Go through the records and report each line in which the word "received" occurs.

▶ Provided material
[Start of Attachment]

/-- An operand of a matrix command (11:R152-R153, R68): window, SRAM offset of its first line, first element along K, matrix
format code; the geometry "32 along K" of its page; scale format n8p4e. -/
structure MOper where
  win : Nat
  base : Nat
  k0 : Nat
  fmt : Nat
  bg : Bool
  scf : Bool
  deriving DecidableEq, Repr

/-- Matrix commands (11:R151); `off` is the window offset of the accumulator bound at issue (07:R92). -/
inductive MCmd where
  | mzero (acc off : Nat)
  | mma (acc off : Nat) (a b : MOper) (k : Nat)
  | mscl (acc off cnt : Nat)
  deriving DecidableEq, Repr

/-- A queued matrix command with its condition guard, its thread and, for a received one, its sender. -/
structure MEntry where
  cmd : MCmd
  guard : Nat
  tid : Nat
  sender : Nat
  deriving DecidableEq, Repr

/-- What a thread is doing (03:R30-R31). -/
inductive Status where
  | ready
  | parked                 -- at a switch marker, results outstanding
  | waiting                -- WAITA, JOBW, GWAIT, MWAIT, MSAVE, MREST, GATE: executed again on its turn
  | windowPark (win : Nat) -- parked on an absent or filling window
  | gbar                   -- arrived at GBAR
  | sync                   -- arrived at SYNC
  | sealing                -- arrived at SEAL
  | leaving                -- leaving its slot, results, guards or matrix commands outstanding (R29)
  deriving DecidableEq, Repr

/-- The caller's context held during a gate call (15:R211). -/
structure Caller where
  gate : Nat
  pc : Word
  regs : Vector Word 32
  win : List Host.Cell
  gran : Nat
  wbase : Nat
  guards : List Guard
  lp0 : Loop
  lp1 : Loop
  lps : Word
  vv : Word
  va : Word
  vx : Word
  fx : BitVec 6
  dom : Nat
  priv : Priv
  pass : Nat
  deriving DecidableEq, Repr

/-- The continuation-record fields a resident thread keeps (03:R27). -/
structure RecInfo where
  addr : Word
  save : Word
  kind : Nat
  tdie : Nat
  tnode : Nat
  gang : Nat
  gsize : Nat
  gidx : Nat
  pri : Nat
  ckv : Bool
  rin : Nat
  deriving DecidableEq, Repr

/-- The matrix state of a thread (11:R148). -/
structure Mu where
  wm : List Nat
  fx : List (BitVec 6)
  own : List Nat
  rst : Nat
  deriving DecidableEq, Repr

/-- A read that holds its instruction's slot: its bytes from byte `o` of the reply, once there (25:R303); of no bytes, the pin of a line
homed on another package, which SIGN has asked for (03:R39). -/
structure HeldRead where
  pa : Nat
  n : Nat
  tag : Nat
  o : Nat
  reply : Option (Reply × List Byte)
  deriving DecidableEq, Repr

/-- Where a thread stands between instructions: its run, group, chain, packet and pending events. -/
structure Flow where
  outs : List Outst
  bypass : List Bypass
  chain : Option Chain
  group : Option HintGroup
  jumped : Bool            -- the last instruction transferred control (R84)
  packet : Option Packet
  egress : List Packet
  mq : List MEntry
  asyncs : List Trap       -- asynchronous causes not yet taken (R312)
  held : List (Trap × Word) -- faults held at a boundary, with the restart point they wait for (R35)
  pend : Option (Trap × Word) -- a precise fault that waits for the outstanding results (R35)
  heldReads : List HeldRead
  preempt : Nat            -- stop requested (R48): 0 none, 1 pre-emption, 2 CTXSV (R213), 3 laggard of a seal (R267)
  leave : Nat              -- leaving its slot (R29): 0 no, 1 EXIT, 2 a wait, 3 pre-emption, 4 CTXSV, 5 laggard, 6 with its compact, 16 + c fatal with code c (15:R207)
  hold : Nat               -- the instruction holds the slot: 0 no, 1 gives way to the watchdog (R349), 2 does not, 3 a store stalled (R269), 4 DISSOLVE, which gives way (R349)
  holder : Bool            -- holds its issue slot (R30)
  ctx : Option (Nat × Word × Bool) -- CTXSV in progress: thread slot, record, written (R213); of KILL and TLBI (slot 2^20), the limit of tags awaited
  ddone : Bool             -- its DISSOLVE is complete (R46)
  since : Word             -- TS.CYC when it parked (R307)
  wdog : Bool              -- watchdog expired, trap due (R33)
  aborted : Bool           -- its packet was closed with an abort marker (R33)
  gba : Bool               -- arrived at a pending GBAR (R177)
  gdone : Bool             -- its GBAR completed while it was in a handler
  synced : Bool            -- the last instruction was a completed SYNC (R46)
  tdone : Bool             -- TDONE executed (R198)
  waitVa : Option Word     -- word a WAITA waits for (R178)
  sealed : Bool            -- arrived at the seal in progress (R267)
  irr : Nat                -- HMOD IRR: 1 its seal is awaited, 2 its seal is complete (R171)
  decoded : Bool           -- the fault in `pend` is one of the decoder's checks (07:R79, 27:R313)
  waitAt : Option Nat      -- the 192-byte unit that its WAITA read last, none once it was written or WAKE named it (13:R178)
  deriving DecidableEq, Repr

/-- A thread and its window (03:R27, 07:R89-R94, 15:R204-R206). `tid` is tile index * 16 + thread slot. -/
structure Thread where
  live : Bool
  tid : Nat
  info : RecInfo
  dom : Nat
  priv : Priv
  gran : Nat
  wbase : Nat
  pc : Word
  regs : Vector Word 32
  win : List Host.Cell
  guards : List Guard
  lp0 : Loop
  lp1 : Loop
  lps : Word
  vv : Word
  va : Word
  vx : Word
  fx : BitVec 6
  oob : Word
  sb : TrapBank
  hb : TrapBank
  mu : Mu
  cnt : List Word
  sel : List Word
  status : Status
  flow : Flow
  caller : Option Caller
  deriving DecidableEq, Repr

/-- A domain partition register (15:R219). -/
structure Dp where
  v : Bool
  dom : Nat
  weight : Nat
  tslot : Nat
  banks : Nat
  scrb : Nat
  rlen : Nat
  cway : Nat
  rbase : Nat
  deriving DecidableEq, Repr

/-- One dimension of a layout record (17:R243). -/
structure Dim where
  n : Nat
  box : Nat
  stride : Int
  org : Int
  deriving DecidableEq, Repr

/-- A region window (13:R193-R194, 17:R243-R245): its binding, its layout, and its state 0 absent, 1 filling, 2 present, 3 failed. -/
structure Win where
  state : Nat
  code : Nat
  faddr : Word
  card : Word
  base : Word
  fmt : Nat
  plane : Bool
  scf : Bool
  edge : Bool
  dims : List Dim
  bg : Bool
  sline : Nat
  nline : Nat
  fn : Nat
  priv : Priv
  drop : Bool
  deriving DecidableEq, Repr

/-- A scale entry with its tag (11:R154). -/
structure ScaleEntry where
  dom : Nat
  slot : Nat
  acc : Nat
  bytes : List Byte
  deriving DecidableEq, Repr

/-- A received beat and its status word (13:R182). -/
structure Beat where
  data : Word
  status : Word
  deriving DecidableEq, Repr

/-- A matrix command being run: the scale entries its chunks have taken, its result and flags once the last chunk is done, the rows
written, and TS.CYC at its acceptance (11:R151, R153, R154). -/
structure MRun where
  entry : MEntry
  scales : List (List Byte)
  res : List Byte
  fx : BitVec 6
  rows : Nat
  since : Word
  deriving DecidableEq, Repr

/-- A line held in a tile's SRAM cache, most recently used first (17:R238): the sectors filled, and those of them dirty. -/
structure CacheLine where
  line : Nat
  slot : Nat
  dom : Nat
  filled : Nat
  dirty : Nat
  keep : Bool
  deriving DecidableEq, Repr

[End of Attachment]

▶ Solution to the problem
/-- A queued matrix command with its condition guard, its thread and, for a received one, its sender. -/
/-- A received beat and its status word (13:R182). -/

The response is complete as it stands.